The approach involves data preprocessing, feature engineering, linear regression modeling, and prediction analysis to predict house prices in Bengaluru based on various features.
The models used in this approach are:
Linear Regression: A linear regression model is used to predict the house prices in Bengaluru based on various features. StandardScaler: A StandardScaler is used to scale the data, which is a common preprocessing step in machine learning.
@abhisheks008 I am interested in working on this project. My approach would be implementing ANN, RNN, and LSTM models for real estate price prediction. ANN will capture non-linearity between features like property size and location. RNN and LSTM will analyze sequential trends, like historical prices. Model performance will be compared using MAE and RMSE. I am avoiding CNN since they are better suited for image analysis
Hi all, thanks for sharing your approach. @Gitika-26 you can start working on this issue. Make sure you implement at least 4 models for this problem statement.
yea started working on this. I will be implementing 5 models for this one. Will get back to you next week with the code.

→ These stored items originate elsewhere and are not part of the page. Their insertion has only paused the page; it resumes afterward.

-- ==== Sys2Proof/Machine/Layout.lean ====
section
/-! DEFINITION. The byte layouts and codes of chapter 11: every payload as it is sent, and as it is read. -/

namespace Sys2Proof.Machine

/-! ### Codes -/

/-- The kind code of an assigned frame kind (R3). -/
def kindCode : FrameKind → Nat
  | .halt => 0
  | .release => 1
  | .ask => 2
  | .claim => 3
  | .touch => 4
  | .pair => 5
  | .command => 6
  | .beacon => 7
  | .status => 8
  | .load => 9
  | .result => 10

/-- The frame kind of a code; none for 11 to 15 (R3). -/
def kindOfCode (c : Nat) : Option FrameKind :=
  [FrameKind.halt, .release, .ask, .claim, .touch, .pair, .command, .beacon, .status, .load, .result][c]?

def sideCode : Side → Nat
  | .top => 0
  | .bottom => 1

def sideOfBit (b : Bool) : Side := if b then .bottom else .top

def modeCode : Mode → Nat
  | .starting => 0
  | .cfgFault => 1
  | .idle => 2
  | .running => 3
  | .pausing => 4
  | .paused => 5
  | .stopped => 6

/-- The mode of a beacon's mode code, 1 to 6 (R195). -/
def modeOfCode (c : Nat) : Option Mode :=
  [none, some Mode.cfgFault, some .idle, some .running, some .pausing, some .paused, some .stopped][c]?.join

def reasonCode : StopReason → Nat
  | .noReason => 0
  | .halt => 1
  | .overload => 2
  | .axisFault => 3
  | .linkFault => 4
  | .linkCutoff => 5
  | .dupStation => 6
  | .crowded => 7

def reasonOfCode (c : Nat) : Option StopReason :=
  [StopReason.noReason, .halt, .overload, .axisFault, .linkFault, .linkCutoff, .dupStation, .crowded][c]?

def commandCode : Command → Nat
  | .start => 1
  | .pause => 2
  | .clear => 3
  | .purge => 4
  | .park => 5
  | .query => 6
  | .reset => 7
  | .load => 8

def commandOutcomeCode : CommandOutcome → Nat
  | .accepted => 1
  | .busy => 2
  | .notClearable => 3

def resetSourceCode : ResetSource → Nat
  | .powerOn => 1
  | .resetLine => 2
  | .commanded => 3

def refusalCode : RefusalCode → Nat
  | .full => 1
  | .duplicateId => 2
  | .duplicateTag => 3
  | .unreachable => 4
  | .badRecord => 5

def outcomeCode : TouchOutcome → Nat
  | .pass => 1
  | .failLow => 2
  | .failHigh => 3
  | .sensed => 4
  | .noContact => 5
  | .contactLost => 6
  | .overload => 7
  | .areaTimeout => 8
  | .partnerTimeout => 9
  | .partnerAbandoned => 10
  | .partnerLost => 11
  | .mismatch => 12

def touchKindCode : TouchKind → Nat
  | .cont => 1
  | .iso => 2
  | .capr => 3

def roleCode : Option Role → Nat
  | none => 0
  | some .source => 1
  | some .sense => 2

/-- The role of a code 0, 1 or 2 (R195). -/
def roleOfCode (c : Nat) : Option (Option Role) :=
  [none, some Role.source, some .sense][c]?

/-! ### Compound encodings -/

/-- A position: one 40-bit number, x in bits 0 to 19 and y in bits 20 to 39. A coordinate above 1,048,575, which no
rule gives a box, is sent modulo 2^20 (DESIGN CHOICE, log 46). -/
def posBytes (p : Pos) : List Byte := leBytes 5 (p.x % 1048576 + p.y % 1048576 * 1048576)

def posOfValue (v : Nat) : Pos := ⟨v % 1048576, v / 1048576⟩

def posAt (p : List Byte) (off : Nat) : Pos := posOfValue (fieldAt p off 5)

/-- A box: the position (xmin, ymin), then the position (xmax, ymax). -/
def boxBytes (b : Box) : List Byte := posBytes ⟨b.xmin, b.ymin⟩ ++ posBytes ⟨b.xmax, b.ymax⟩

def boxAt (p : List Byte) (off : Nat) : Box :=
  let lo := posAt p off
  let hi := posAt p (off + 5)
  ⟨lo.x, hi.x, lo.y, hi.y⟩

/-- An absent box is sent as zeros (R195). -/
def optBoxBytes : Option Box → List Byte
  | some b => boxBytes b
  | none => leBytes 10 0

def lineCode : Option Line → Nat
  | some l => lineNumber l
  | none => 0

/-- The line of a nibble 0 to 4; none where the nibble has no meaning (R195). -/
def lineOfCode (c : Nat) : Option (Option Line) :=
  [none, some Line.ml1, some .ml2, some .ml3, some .ml4][c]?

/-- The lines byte: the force line in bits 0 to 3, the return line in bits 4 to 7. -/
def linesByte (r : LineRoles) : Byte := byteOf (lineCode r.force + 16 * lineCode r.ret)

/-- The lines of a lines byte, where both nibbles have a meaning and do not name one line (R195). -/
def linesOfValue (v : Nat) : Option LineRoles :=
  match lineOfCode (v % 16), lineOfCode (v / 16) with
  | some f, some r => if rolesDistinct ⟨f, r⟩ then some ⟨f, r⟩ else none
  | _, _ => none

/-! ### Payloads of the head frames -/

def releasePayload (b : ReleaseBody) : List Byte :=
  [byteOf (sideCode b.side + flagBit b.atHaven 1)] ++ boxBytes b.box ++ [linesByte b.lines, byteOf b.answerTo]

/-- A well-formed RELEASE payload (R195). -/
def releaseOfPayload (p : List Byte) : Option ReleaseBody :=
  if p.length = 13 then
    match linesOfValue (fieldAt p 11 1) with
    | some lines =>
      if boxOrdered (boxAt p 1) then
        some ⟨sideOfBit (bitAt (fieldAt p 0 1) 0), bitAt (fieldAt p 0 1) 1, boxAt p 1, lines, fieldAt p 12 1⟩
      else none
    | none => none
  else none

/-- ASK (R195). The layout gives byte 0 its bit 0 alone and does not call bits 1 to 7 reserved; they are sent as 0, and
ignored on reception, as reserved bits are (DEDUCED, log 51). -/
def askPayload (b : AskBody) : List Byte := [byteOf (sideCode b.side)] ++ boxBytes b.box

/-- A well-formed ASK payload (R195); bits 1 to 7 of byte 0 are ignored (DEDUCED, log 51). -/
def askOfPayload (p : List Byte) : Option AskBody :=
  if p.length = 11 ∧ boxOrdered (boxAt p 1) then
    some ⟨sideOfBit (bitAt (fieldAt p 0 1) 0), boxAt p 1⟩
  else none

def claimPayload (b : ClaimBody) : List Byte :=
  [byteOf (sideCode b.side)] ++ boxBytes b.box ++ [linesByte b.lines] ++ leBytes 2 b.tag

def claimOfPayload (p : List Byte) : Option ClaimBody :=
  if p.length = 14 then
    match linesOfValue (fieldAt p 11 1) with
    | some lines =>
      if boxOrdered (boxAt p 1) then
        some ⟨sideOfBit (bitAt (fieldAt p 0 1) 0), boxAt p 1, lines, fieldAt p 12 2⟩
      else none
    | none => none
  else none

def touchPayload (b : TouchBody) : List Byte :=
  [byteOf (sideCode b.side + 2 * roleCode b.role)] ++ posBytes b.pad ++ leBytes 2 b.height ++ leBytes 2 b.tag

def touchOfPayload (p : List Byte) : Option TouchBody :=
  if p.length = 10 then
    match roleOfCode (fieldAt p 0 1 / 2 % 4) with
    | some role =>
      some ⟨sideOfBit (bitAt (fieldAt p 0 1) 0), role, posAt p 1, fieldAt p 6 2, fieldAt p 8 2⟩
    | none => none
  else none

def pairOpCode : PairOp → Nat
  | .joined => 1
  | .done => 2
  | .abandon => 3

/-- PAIR: operation, reason (an outcome code for ABANDON, else 0), tag. -/
def pairPayload (op : PairOp) (reason tag : Nat) : List Byte :=
  [byteOf (pairOpCode op), byteOf reason] ++ leBytes 2 tag

/-- Operation, reason and tag of a well-formed PAIR payload (R195). -/
def pairOfPayload (p : List Byte) : Option (PairOp × Nat × Nat) :=
  if p.length = 4 then
    match [none, some PairOp.joined, some .done, some .abandon][fieldAt p 0 1]?.join with
    | some op => some (op, fieldAt p 1 1, fieldAt p 2 2)
    | none => none
  else none

def beaconPayload (b : BeaconBody) : List Byte :=
  [byteOf (sideCode b.side + flagBit b.landed 1 + flagBit b.atHaven 2 + flagBit b.blocked 3 +
      flagBit b.waiting 4 + flagBit b.reach.isSome 5 + flagBit b.held.isSome 6),
    byteOf (modeCode b.mode), byteOf (reasonCode b.stop)] ++
  optBoxBytes b.reach ++ optBoxBytes b.held ++ [linesByte b.lines] ++ leBytes 2 b.frontTag ++
  leBytes 2 b.listCount ++ [byteOf b.queueCount, byteOf b.askTarget]

/-- A box that its flag says is present; a present box must be ordered (R195). -/
def optBoxAt (p : List Byte) (present : Bool) (off : Nat) : Option (Option Box) :=
  if present then (if boxOrdered (boxAt p off) then some (some (boxAt p off)) else none) else some none

def beaconOfPayload (p : List Byte) : Option BeaconBody :=
  if p.length = 30 then
    let f := fieldAt p 0 1
    match modeOfCode (fieldAt p 1 1), reasonOfCode (fieldAt p 2 1), optBoxAt p (bitAt f 5) 3,
        optBoxAt p (bitAt f 6) 13, linesOfValue (fieldAt p 23 1) with
    | some mode, some stop, some reach, some held, some lines =>
      some { side := sideOfBit (bitAt f 0), mode, stop, reach, held, lines
             frontTag := fieldAt p 24 2, landed := bitAt f 1, atHaven := bitAt f 2, blocked := bitAt f 3
             waiting := bitAt f 4, listCount := fieldAt p 26 2, queueCount := fieldAt p 28 1
             askTarget := fieldAt p 29 1 }
    | _, _, _, _, _ => none
  else none

/-- STATUS (R175): the items in the order of the layout. -/
def statusPayload (last : Option (Command × CommandOutcome)) (mode : Mode) (stop : StopReason)
    (source : ResetSource) (listCount queueCount overflow : Nat) (refusals : List (Nat × RefusalCode)) :
    List Byte :=
  (match last with
    | some (c, o) => [byteOf (commandCode c), byteOf (commandOutcomeCode o)]
    | none => [byteOf 0, byteOf 0]) ++
  [byteOf (modeCode mode), byteOf (reasonCode stop), byteOf (resetSourceCode source)] ++
  leBytes 2 listCount ++ [byteOf queueCount, byteOf overflow, byteOf refusals.length] ++
  refusals.flatMap (fun r => leBytes 2 r.1 ++ [byteOf (refusalCode r.2)])

/-- One result record of a RESULT. -/
def resultRecordBytes (r : ResultRecord) : List Byte :=
  leBytes 2 r.id ++ [byteOf (touchKindCode r.kind), byteOf (outcomeCode r.outcome),
    byteOf (flagBit r.flags.unsettled 0 + flagBit r.flags.offsetClamp 1 + flagBit r.flags.rangeLimit 2 +
      flagBit r.flags.saturated 3 + flagBit r.value.isSome 4 + flagBit r.height.isSome 5)] ++
  (match r.value with
    | some (v, range) => leBytes 4 v ++ [byteOf range]
    | none => leBytes 5 0) ++
  leBytes 2 (r.height.getD 0) ++ leBytes 2 (r.tag.getD 0)

def resultPayload (records : List ResultRecord) : List Byte :=
  byteOf records.length :: records.flatMap resultRecordBytes

/-! ### Payloads from station 0 -/

def loadRecordBytes (r : LoadRecord) : List Byte :=
  leBytes 2 r.touchId ++
  [byteOf (r.kindCode % 8 + 8 * (r.roleCode % 4) + flagBit r.hintPresent 5 + flagBit r.approachPresent 6),
    byteOf r.partner] ++
  leBytes 2 r.tag ++ posBytes r.pad ++ leBytes 4 r.low ++ leBytes 4 r.high ++ [byteOf r.hint] ++
  leBytes 2 r.approach

/-- The touch record of 22 bytes from offset `off` (chapter 11, R196). -/
def loadRecordAt (p : List Byte) (off : Nat) : LoadRecord :=
  let f := fieldAt p (off + 2) 1
  { touchId := fieldAt p off 2, kindCode := f % 8, roleCode := f / 8 % 4, hintPresent := bitAt f 5
    approachPresent := bitAt f 6, partner := fieldAt p (off + 3) 1, tag := fieldAt p (off + 4) 2
    pad := posAt p (off + 6), low := fieldAt p (off + 11) 4, high := fieldAt p (off + 15) 4
    hint := fieldAt p (off + 19) 1, approach := fieldAt p (off + 20) 2 }

def loadPayload (records : List LoadRecord) : List Byte :=
  byteOf records.length :: records.flatMap loadRecordBytes

/-- A LOAD of one or two records, of the proper length (R195). -/
def loadOfPayload (p : List Byte) : Option (List LoadRecord) :=
  if p.length = 23 ∧ fieldAt p 0 1 = 1 then some [loadRecordAt p 1]
  else if p.length = 45 ∧ fieldAt p 0 1 = 2 then some [loadRecordAt p 1, loadRecordAt p 23]
  else none

/-- STATUS: 10 + 3 × n bytes, n from 0 to 4 (R195). -/
def statusWellFormed (p : List Byte) : Bool :=
  decide (fieldAt p 9 1 ≤ 4) && decide (p.length = 10 + 3 * fieldAt p 9 1)

/-- RESULT: 1 + 14 × n bytes, n from 1 to 4 (R195). -/
def resultWellFormed (p : List Byte) : Bool :=
  decide (1 ≤ fieldAt p 0 1) && decide (fieldAt p 0 1 ≤ 4) && decide (p.length = 1 + 14 * fieldAt p 0 1)

/-! ### The envelope -/

/-- The contention value: kind code × 16 + sender (R2). -/
def contentionValue (kind : FrameKind) (sender : Station) : Nat := kindCode kind * 16 + sender.val

/-- Bytes 0 to 2 and the payload (R2). -/
def frameHead (code : Nat) (sender : Station) (seq : Seq) (target : Station) (payload : List Byte) : List Byte :=
  [byteOf (code * 16 + sender.val), byteOf (seq.val * 16 + target.val), byteOf payload.length] ++ payload

/-- A whole frame, its check last (R2, R4). -/
def frameBytes (code : Nat) (sender : Station) (seq : Seq) (target : Station) (payload : List Byte) : List Byte :=
  let head := frameHead code sender seq target payload
  head ++ crcBytes head

/-- How long a frame of payload length `len` occupies the line: (len + 5) × 2.25 µs (R2). -/
def frameTime (len : Nat) : Time := (len + 5) * 45

/-! ### The configuration image (R180, R197) -/

/-- The check over the image's first 30 bytes stands in the last two (R180). -/
def imageChecked (image : List Byte) : Bool :=
  decide (image.length = 32) && decide (image.drop 30 = crcBytes (image.take 30))

/-- k of an integration code 0 to 4 (R197). -/
def samplesOfCode (c : Nat) : Option Nat := [1, 2, 4, 8, 16][c]?

/-- The image's fields, converted to µm and to k (R197); none for an integration code of 5 to 7. -/
def imageFields (image : List Byte) : Option ImageConfig :=
  let o := fieldAt image 25 2
  match samplesOfCode (o / 8192) with
  | some k =>
    some { reach := boxAt image 0, haven := posAt image 10, fx := 10 * fieldAt image 15 2
           fy := 10 * fieldAt image 17 2, clearance := fieldAt image 19 2, nominal := fieldAt image 21 2
           margin := 20 * fieldAt image 23 1, depth := 20 * fieldAt image 24 1
           overloadLevel := o % 4096, hold := bitAt o 12, samples := k, stray := fieldAt image 27 3 }
  | none => none

/-- The range table and the cross-field conditions of R180. -/
def configInRange (g : ImageConfig) : Bool :=
  boxOrdered g.reach && decide (g.reach.xmax ≤ coordMax) && decide (g.reach.ymax ≤ coordMax) &&
  decide (2000 ≤ g.fx) && decide (g.fx ≤ 80000) && decide (2000 ≤ g.fy) && decide (g.fy ≤ 80000) &&
  decide (g.clearance ≤ 20000) && decide (g.haven.x ≤ coordMax) && decide (g.haven.y ≤ coordMax) &&
  decide (g.nominal ≤ zMax) && decide (100 ≤ g.margin) && decide (g.margin ≤ 5000) &&
  decide (200 ≤ g.depth) && decide (g.depth ≤ 5000) &&
  decide (100 ≤ g.overloadLevel) && decide (g.overloadLevel ≤ 3000) &&
  decide (g.samples ∈ [1, 2, 4, 8, 16]) && decide (g.stray ≤ 10000000) &&
  decide (g.reach.xmin + g.fx + g.clearance + g.fx + g.clearance ≤ g.reach.xmax) &&
  decide (g.reach.ymin + g.fy + g.clearance + g.fy + g.clearance ≤ g.reach.ymax) &&
  allowed g g.haven

/-- The configuration values of an image, where it is valid; the check is judged first (R180, R197). -/
def judgeImage (image : List Byte) : Option ImageConfig :=
  if imageChecked image then
    match imageFields image with
    | some g => if configInRange g then some g else none
    | none => none
  else none

end Sys2Proof.Machine
end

Anyone working on this project currently??
Anyone working on this project currently??
No. If you are interested please mention all the required details as per the issue template. Also mention in which open source event you are participating in.
@KUMUD-TECH
✅ To be Mentioned while taking the issue :
Full name : Kumud Verma GitHub Profile Link : https://github.com/KUMUD-TECH Email ID :[[email protected] Approach for this Project : As mentioned above What is your participant role? SWOC 2025
Hi @KUMUD-TECH can you please share your approach for solving this problem statement?
I will use Linear Regression when the relationship between features and the target variable is simple and linear and will use XGBoost to handle complex interactions between features and capture non-linear patterns in the data.
I will use Linear Regression when the relationship between features and the target variable is simple and linear and will use XGBoost to handle complex interactions between features and capture non-linear patterns in the data.
Hi @KUMUD-TECH in this project repository we mainly focus on deep learning methods over machine learning methods. can you rephrase your approach and comment it again?